Behavioral Interview

Employee turnover costs companies billions of dollars every year. Because of this, employers are constantly looking for a better way to hire individuals. The challenge for the employer during the hiring process is to find a person who not only has the requisite skills but that also has the personality and the desire to fit into the company culture.

The most common form of interview is now behavioral, or behavior-base, interviewing. This form of the interview allows the employer to ask situational questions designed to find out how the prospective employee has handled similar situations in the past. It is somewhat based on the theory that past behavior predicts future behavior. They may also ask hypothetical situations, such as how you would act in a specific situation. These types of questions tend to evoke more critical information from an applicant than many of the old standard questions did. A sampling of behavioral interview questions is included in this packet.

So how do you answer behavioral interview questions? Specifically. You will be asked to give specific examples of when you demonstrated particular behaviors or skills and that’s exactly what you should provide in your answer. The employer wants specific, detailed examples that demonstrate results. Vague or general answers are not acceptable. You should prepare examples that demonstrate successes and those that were more of a learning experience (sometimes called a failure). The SOAR model, outlined below, is a way to structure answers to behavioral questions.

SOAR Model

  • Situation - Determine the situation and events
  • Obstacle - Describe any obstacles/challenges that you faced
  • Action - Specify what action(s) you took to overcome obstacles and achieve results.
  • Results - Highlight positive outcomes.
  • In addition:
    • What you learned from the situation.
    • What you would do the same and/or different.

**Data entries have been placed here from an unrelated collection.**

-- ==== Sys2Proof/Machine/Ops.lean ====
section
/-! DEFINITION. The operations that families share: status records and messages, stopping a context with its save
area, taking a trap, restoring a save area, and the frame in which every slot instruction is executed
(R22 to R45, R373, R374, R403 to R426). -/

namespace Sys2Proof.Machine

/-- `n` words of which only those listed differ from 0. -/
def wordBlock (n : Nat) (t : List (Nat × Nat)) : List Word := (List.range n).map fun i => BitVec.ofNat 64 (Tbl.look t i 0)

/-! ## Rings (R373, R374, R412) -/

/-- The entries of a ring that software has not read. -/
def ringUsed (head tail : BitVec 32) : Nat := (tail - head).toNat

/-- What a unit posts waits for the end of this nanosecond of GTC: `key` is four times its source number, or the package number of
a context (R374, R412, R441). -/
def State.post (s : State) (key : Nat) (m : Post) : State := { s with outbox := s.outbox ++ [(key, m)] }

/-- One status record of a partition, from a source by its number (R374). -/
def State.statusRecord (s : State) (src p : Nat) (ws : List Word) : State := s.post (4 * src) (.record p ws)

/-- A message of a context to the supervisor of a partition, or to firmware (R409, R412). -/
def State.message (s : State) (c p : Nat) (toFirmware : Bool) (ws : List Word) : State := s.post c (.message p toFirmware ws)

/-- A status record is written, or lost (R374). -/
def State.writeRecord (s : State) (p : Nat) (ws : List Word) : State :=
  let q := s.part p
  if q.sqEn && ringUsed q.sqhead q.sqtail < 2 ^ q.sqLsize then
    let ia := q.sqbase + 64 * (q.sqtail.toNat % 2 ^ q.sqLsize)
    ((s.writeBytes (engineReq (ia / 2 ^ 48 % 8) p) ia (bytesOfWords ws)).2).onPart p fun q =>
      { q with sqtail := q.sqtail + 1 }
  else s.onPart p fun q => { q with sqlost := sat32 q.sqlost }

/-- The eight words of a status record (R373). -/
def recordWords (part queue sub kind : Nat) (gtc slot seq ctxid tpc taddr deadline : Word) : List Word :=
  [BitVec.ofNat 64 (part * 2 ^ 20 + queue * 2 ^ 16 + sub * 2 ^ 8 + kind), gtc, slot, seq, ctxid, tpc, taddr, deadline]

/-- A PREEMPT command for a context completes (R431). -/
def State.preemptDone (s : State) (c : Nat) : State :=
  if s.plat.preempts.contains c then
    s.onPlat fun y => { y with preempts := y.preempts.filter fun k => k != c, rc := 0, reply := [] }
  else s

/-- A message is written to the ring, or lost (R412); firmware gets the trap messages of a partition that its supervisor has left
(R411). -/
def State.writeMessage (s : State) (p : Nat) (toFirmware : Bool) (ws : List Word) : State :=
  let q := s.part p
  if toFirmware || (!q.hasSup && (wordAt ws 0).toNat % 256 == 1) then s.onPlat fun y => { y with fwmsgs := y.fwmsgs ++ [ws] }
  else if q.msgEn && ringUsed q.msghead q.msgtail < 2 ^ q.msgLsize then
    let ia := q.msgbase + 64 * (q.msgtail.toNat % 2 ^ q.msgLsize)
    let s := ((s.writeBytes (engineReq (ia / 2 ^ 48 % 8) p) ia (bytesOfWords ws)).2).onPart p fun q =>
      { q with msgtail := q.msgtail + 1 }
    if q.msgFlagEn && q.hasSup then s.engineFlag (coreOf q.supctx) q.msgFlag else s
  else s.onPart p fun q => { q with msglost := sat32 q.msglost }

/-- What was posted leaves; a PREEMPT whose context is HALTED and whose message has been written completes (R431). -/
def State.sendPost (s : State) (key : Nat) : Post → State
  | .record p ws => s.writeRecord p ws
  | .message p fw ws =>
    let s := s.writeMessage p fw ws
    if (wordAt ws 0).toNat % 256 = 3 ∨ (s.ctx key).run = .halted then s.preemptDone key else s

/-- The GTC by which a post is ordered: a message's is that of its event (R374, R412). -/
def Post.time (now : Nat) : Post → Nat
  | .record _ _ => now
  | .message _ _ ws => (wordAt ws 5).toNat

/-- Stable insertion by time, then key. -/
def insPost (now : Nat) (e : Nat × Post) : List (Nat × Post) → List (Nat × Post)
  | [] => [e]
  | f :: t =>
    if f.2.time now < e.2.time now || (f.2.time now == e.2.time now && f.1 ≤ e.1) then f :: insPost now e t else e :: f :: t

/-- A post may leave: no context of the partition is still stopping whose message comes before this one (R412). -/
def State.mayLeave (s : State) (e : Nat × Post) : Bool :=
  match e.2 with
  | .record _ _ => true
  | .message p _ ws =>
    !(s.ctxs.any fun y => s.partOf (coreOf y.1) == p && y.2.stopping.any fun z => z.msgs.any fun m =>
      (wordAt m.2 5).toNat < (wordAt ws 5).toNat || (wordAt m.2 5 == wordAt ws 5 && y.1 < e.1))

/-- The nanosecond ends: what was posted leaves, in the order of GTC, lower sources and contexts first; a message waits for those
of stops that came before it and have not ended (R374, R412, R441). -/
def State.flushOut (s : State) : State :=
  ((s.outbox.filter s.mayLeave).foldl (fun l e => insPost s.gtc e l) []).foldl (fun s e => s.sendPost e.1 e.2)
    { s with outbox := s.outbox.filter fun e => !s.mayLeave e }

/-! ## Trap causes (R406) -/

def kILLOP (word : Bool := false) : Cause := { code := 0x01, stage := 3, word := word }
def kPREFIX : Cause := { code := 0x02, stage := 2, word := true }
def kSHORT : Cause := { code := 0x03, stage := 4 }
def kVREG : Cause := { code := 0x04, stage := 3, word := true }
def kPRIV (word : Bool := false) : Cause := { code := 0x05, stage := 3, word := word }
def kFault (code addr : Nat) : Cause := { code := code, addr := BitVec.ofNat 64 addr, stage := 5 }
def kXLATE (va : Nat) : Cause := kFault 0x08 va
def kACCESS (va : Nat) : Cause := kFault 0x09 va
def kALIGN (va : Nat) : Cause := kFault 0x0D va
def kOVERRUN (sub addr : Nat) : Cause :=
  { code := 0x10, sub := sub, addr := BitVec.ofNat 64 addr, stage := if sub = 0 then 4 else 5 }

/-- The causes of an instruction that also raises ACCESS for its own operand: STAGING ranks after every ACCESS (R43). -/
def stagingLast (ks : List Cause) : List Cause := ks.filter (fun k => k.code != 0x0C) ++ ks.filter fun k => k.code == 0x0C

/-- The first cause to report: the least stage, STALL_SHORT before OVERRUN, and the order of the list (R43). -/
def firstCause (ks : List Cause) : Option Cause :=
  let key (k : Cause) : Nat := 100 * k.stage + (if k.stage = 4 then k.code else 0)
  ks.foldl (fun m k => match m with
    | none => some k
    | some j => if key k < key j then some k else some j) none

/-! ## Held macro-ops (R230, R248, R249) -/

/-- Queue `q` of a pair: 0 even free, 1 even booked, 2 odd free, 3 odd booked (R230, R255). -/
def Pair.queue (p : Pair) (q : Nat) : List MxOp := Tbl.look p.queues q []
def Pair.setQ (p : Pair) (q : Nat) (l : List MxOp) : Pair := { p with queues := Tbl.put p.queues q l }
def mxQueue (core : Nat) (booked : Bool) : Nat := 2 * (core % 2) + booked.toNat

/-- Steps of a macro-op that have started. -/
def MxOp.done (o : MxOp) : Nat := if o.op = 5 ∨ o.op = 6 then o.rows / 16 else o.seg

/-- A macro-op that a stop does not hold: its last step is in progress, or it is a drain that must not be interrupted
and has started (R245, R249). -/
def MxOp.going (o : MxOp) : Bool := o.done != 0 && (o.solid || (o.busy.isSome && o.steps ≤ o.done))

/-- The head of a queue that a stop does not hold: it goes on, or is an MZERO that has started. -/
def MxOp.goes (o : MxOp) : Bool := o.going || (o.op == 4 && o.done != 0)

/-- The macro-op is context `c`'s. -/
def MxOp.isOf (o : MxOp) (c : Nat) : Bool := o.core == coreOf c && o.ctx == ctxOf c

/-- The entries of a queue that a stop of context `c` holds; an MZERO that has started, which has one step, runs to its end
(R249). -/
def heldOf (c : Nat) (l : List MxOp) : List MxOp :=
  match l with
  | [] => []
  | h :: t => (if h.isOf c && !h.goes then [h] else []) ++ t.filter fun o => o.isOf c

/-- The entries of a queue that stay when context `c` stops. A macro-op whose step is in progress keeps its entry until the
step ends (R249, R255). -/
def stayOf (now c : Nat) (l : List MxOp) : List MxOp :=
  match l with
  | [] => []
  | h :: t =>
    (if h.isOf c && !h.goes then (if h.busy.any fun e => now < e then [{ h with steps := h.done, flagEn := false }] else [])
     else [h]) ++ t.filter fun o => !o.isOf c

/-- The last step of a macro-op has ended. -/
def MxOp.over (o : MxOp) (now : Nat) : Bool := o.steps ≤ o.done && o.busy.any fun e => e ≤ now

/-- The macro-ops of a context that a stop holds, the one in progress first. -/
def State.mxOf (s : State) (c : Nat) : List MxOp :=
  let p := s.pair (pairOf (coreOf c))
  heldOf c (p.queue (mxQueue (coreOf c) true)) ++ heldOf c (p.queue (mxQueue (coreOf c) false))

/-- The macro-ops of a context that a stop holds leave the queues (R249). -/
def State.mxDrop (s : State) (c : Nat) : State :=
  s.onPair (pairOf (coreOf c)) fun p =>
    { p with queues := p.queues.map fun (q, l) => (q, stayOf s.cycle c l) }

/-- Held macro-ops with those that a stop adds: the one with progress comes first. -/
def joinHeld (old new : List MxOp) : List MxOp :=
  if (old.head?.any fun o => o.done != 0) && !(new.head?.any fun o => o.done != 0) then old ++ new else new ++ old

/-- The progress record of a context (R248). -/
def progressWord (o : Option MxOp) (held : Bool) : Nat :=
  match o with
  | none => 0
  | some o => 2 ^ 48 + o.op * 2 ^ 44 + o.acc * 2 ^ 43 + held.toNat * 2 ^ 42 + o.rows * 2 ^ 32 + o.seg

/-! ## The save area (R417 to R421) -/

/-- IA of the save area of a context (R417). -/
def State.saveArea (s : State) (c : Nat) : Nat :=
  let p := s.partOf (coreOf c)
  let rank := ((s.facesOf p).filter fun f => f < faceOf (coreOf c)).length
  (s.part p).savebase + (64 * rank + 4 * (coreOf c % 16) + ctxOf c) * 0xA2000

There are several things you should know and keep in mind when answering any type of interview question.

  • Take your time - don’t be afraid of a few moments of silence. Gather your thoughts and have a plan before you start talking. Keep in mind, however, that nobody wants dead air for several minutes.
  • Be sure to answer the question that is being asked. Listen carefully to what the interviewer is saying so you will know what they are wanting. Your answers should be concise and to the point. Be sure to cover all the bases and then stop. It is possible to say too much and talk yourself right out of a job.
  • Answers to interview questions don’t have to be based solely on work experience. School work, volunteer work, and lessons learned through hobbies are also appropriate. Just be sure to think about things in advance so that you have time to evaluate each possible situation for its appropriateness.

Preparing for and being able to answer behavioral questions will enable you to answer almost any type of interview question. Behavioral questions force you to consider your skills, talents, and weaknesses and how those contribute or detract from your work. Preparing for these types of questions is essential to your interviewing success.